Significance. If the new Gaussian convolution inequalities hold under the stated minimal assumptions, the result would be a notable advance: it achieves first-order bias control without stronger regularity or tail conditions on the noise, improving on existing SG-MCMC theory and offering tools of independent interest for analyzing perturbed Gaussians. The paper's self-contained derivation via these inequalities is a clear strength.
major comments (2)
- [Gaussian convolution inequalities (main technical section)] The load-bearing step is the derivation and scope of the Gaussian convolution inequalities (abstract and the section presenting the main technical results). The first-order bias claim for the invariant measure fails to hold for typical unbiased but heavy-tailed stochastic gradient estimators if these inequalities implicitly require extra uniform integrability or moment conditions beyond the stated finite p-moments; the manuscript must explicitly delineate the precise assumptions used in their proof and confirm they suffice for W_p control without additional restrictions.

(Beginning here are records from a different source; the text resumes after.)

-- ==== Sys2Proof/Syntax.lean ====
section
/-! DEFINITION. The commands: one constructor for each row of spec/opcode_table.json.

A station frame's row carries the ingress port and the frame less its kind, which the row fixes. A request's row
carries the sequence, tag and argument bytes of its MGMT frame; the row fixes the request code. A step of the part's own
(a take, a dequeue, an expiry) carries the number of the port, end, station, position, tag or slot it is about. -/

namespace Sys2Proof

inductive Instr where
  /-- POWER_ON (R196). -/
  | powerOn
  /-- RECEIVE_START (R5). -/
  | receiveStart (p : Port) (bytes : List Byte)
  /-- FRAME_DISCARD (R6). -/
  | frameDiscard (p : Port) (bytes : List Byte)
  /-- PORT_GATE_DROP (R38). -/
  | portGateDrop (p : Port) (f : Frame)
  /-- JOIN (R21). -/
  | join (p : Port) (f : FrameBody)
  /-- BEACON (R23). -/
  | beacon (p : Port) (f : FrameBody)
  /-- PILOT (R54). -/
  | pilot (p : Port) (f : FrameBody)
  /-- TELEM (R54). -/
  | telem (p : Port) (f : FrameBody)
  /-- ELEMENT (R98). -/
  | element (p : Port) (f : FrameBody)
  /-- CLAIM (R75). -/
  | claim (p : Port) (f : FrameBody)
  /-- RELEASE (R81). -/
  | release (p : Port) (f : FrameBody)
  /-- MGMT_SHORT (R188). -/
  | mgmtShort (sequence : Byte) (payload : List Byte)
  /-- UNKNOWN_REQUEST (R188). -/
  | unknownRequest (code : Byte) (r : Request)
  /-- READ_STATUS (R172). -/
  | readStatus (r : Request)
  /-- KEEPALIVE (R193). -/
  | keepalive (r : Request)
  /-- FULL_RESET (R194). -/
  | fullReset (r : Request)
  /-- FIELD_RESET (R195). -/
  | fieldReset (r : Request)
  /-- LINK_RESET (R130). -/
  | linkReset (r : Request)
  /-- ENROL (R24). -/
  | enrol (r : Request)
  /-- UNENROL (R25). -/
  | unenrol (r : Request)
  /-- DISABLE (R26). -/
  | disable (r : Request)
  /-- ENABLE (R28). -/
  | enable (r : Request)
  /-- EJECT (R29). -/
  | eject (r : Request)
  /-- READ_STATION (R36). -/
  | readStation (r : Request)
  /-- STALE_LIMIT (R35). -/
  | staleLimit (r : Request)
  /-- WRITE_RULE (R48). -/
  | writeRule (r : Request)
  /-- READ_RULE (R49). -/
  | readRule (r : Request)
  /-- RULE_COUNT (R50). -/
  | ruleCount (r : Request)
  /-- KIND_DEFAULT (R51). -/
  | kindDefault (r : Request)
  /-- MAP_WINDOW (R63). -/
  | mapWindow (r : Request)
  /-- HIDE (R64). -/
  | hide (r : Request)
  /-- PARTNER (R66). -/
  | partner (r : Request)
  /-- PARTNER_REMOVE (R67). -/
  | partnerRemove (r : Request)
  /-- PROFILE (R69). -/
  | profile (r : Request)
  /-- READ_MAP (R70). -/
  | readMap (r : Request)
  /-- READ_CLAIM (R97). -/
  | readClaim (r : Request)
  /-- CREDIT_PARAMS (R105). -/
  | creditParams (r : Request)
  /-- READ_CREDIT (R106). -/
  | readCredit (r : Request)
  /-- AREA (R118). -/
  | area (r : Request)
  /-- JOIN_AREA (R119). -/
  | joinArea (r : Request)
  /-- CLEAR_AREA (R128). -/
  | clearArea (r : Request)
  /-- READ_AREA (R132). -/
  | readArea (r : Request)
  /-- CHAIN_CONFIG (R135). -/
  | chainConfig (r : Request)
  /-- CENSUS (R141). -/
  | census (r : Request)
  /-- ELEMENT_DIRECT (R146). -/
  | elementDirect (r : Request)
  /-- RESET_NODE (R149). -/
  | resetNode (r : Request)
  /-- READ_NODE (R154). -/
  | readNode (r : Request)
  /-- PHASE_TIMES (R171). -/
  | phaseTimes (r : Request)
  /-- STAGE (R161). -/
  | stage (r : Request)
  /-- UNSTAGE (R162). -/
  | unstage (r : Request)
  /-- START (R163). -/
  | start (r : Request)
  /-- PAUSE (R164). -/
  | pause (r : Request)
  /-- RESUME (R165). -/
  | resume (r : Request)
  /-- ABORT (R167). -/
  | abort (r : Request)
  /-- SILENCE_LIMIT (R170). -/
  | silenceLimit (r : Request)
  /-- GOAL_CONFIG (R174). -/
  | goalConfig (r : Request)
  /-- RULING (R185). -/
  | ruling (r : Request)
  /-- PENALTY (R186). -/
  | penalty (r : Request)
  /-- AWARD (R186). -/
  | award (r : Request)
  /-- READ_SCORE (R187). -/
  | readScore (r : Request)
  /-- TRANSMITTER_TAKE (R124). -/
  | transmitterTake (p : Port)
  /-- TRANSMIT_COMPLETE (R125). -/
  | transmitComplete (p : Port) (transmission : Nat)
  /-- LINE_DOWN (R125). -/
  | lineDown (p : Port)
  /-- LINE_UP (R125). -/
  | lineUp (p : Port)
  /-- REPLY (R112). -/
  | reply (e : ChainEnd) (position tag status : Byte) (value : BitVec 16)
  /-- PROBE_REPLY (R142). -/
  | probeReply (e : ChainEnd) (position nodeKind : Byte)
  /-- SENSE (R153). -/
  | sense (e : ChainEnd) (position code : Byte)
  /-- CHAIN_MESSAGE_DISCARD (R13). -/
  | chainMessageDiscard (e : ChainEnd) (bytes : List Byte)
  /-- CHAIN_SEND_NEXT (R140). -/
  | chainSendNext (e : ChainEnd)
  /-- DEQUEUE (R107). -/
  | dequeue
  /-- PENDING_SEND (R147). -/
  | pendingSend
  /-- QUIET_EXPIRY (R20). -/
  | quietExpiry (n : StationId)
  /-- HOLD_EXPIRY (R83). -/
  | holdExpiry (q : Position)
  /-- BAR_EXPIRY (R86). -/
  | barExpiry (q : Position)
  /-- PHASE_EXPIRY (R157). -/
  | phaseExpiry
  /-- SILENCE_EXPIRY (R169). -/
  | silenceExpiry
  /-- CREDIT_TICK (R102). -/
  | creditTick
  /-- REPLY_TIMEOUT (R114). -/
  | replyTimeout (t : TagId)
  /-- PROBE_TIMEOUT (R142). -/
  | probeTimeout
  /-- SETTLE_EXPIRY (R179). -/
  | settleExpiry (g : GoalSlot)
  /-- FINAL_SETTLE_EXPIRY (R184). -/
  | finalSettleExpiry
  deriving DecidableEq, Repr

end Sys2Proof
end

- [Application to SGKLD] § on the application to SGKLD invariant measure: the reduction from the convolution inequalities to the first-order Wasserstein bias bound must be checked for any hidden regularity assumptions on the target or dynamics that would narrow the 'minimal assumptions' claim.
minor comments (2)
- Clarify notation for the perturbation law ν and the exact form of the Wasserstein-p metric used throughout.
- Add a short remark on whether the inequalities extend immediately to non-Gaussian base measures or remain specific to the Gaussian case.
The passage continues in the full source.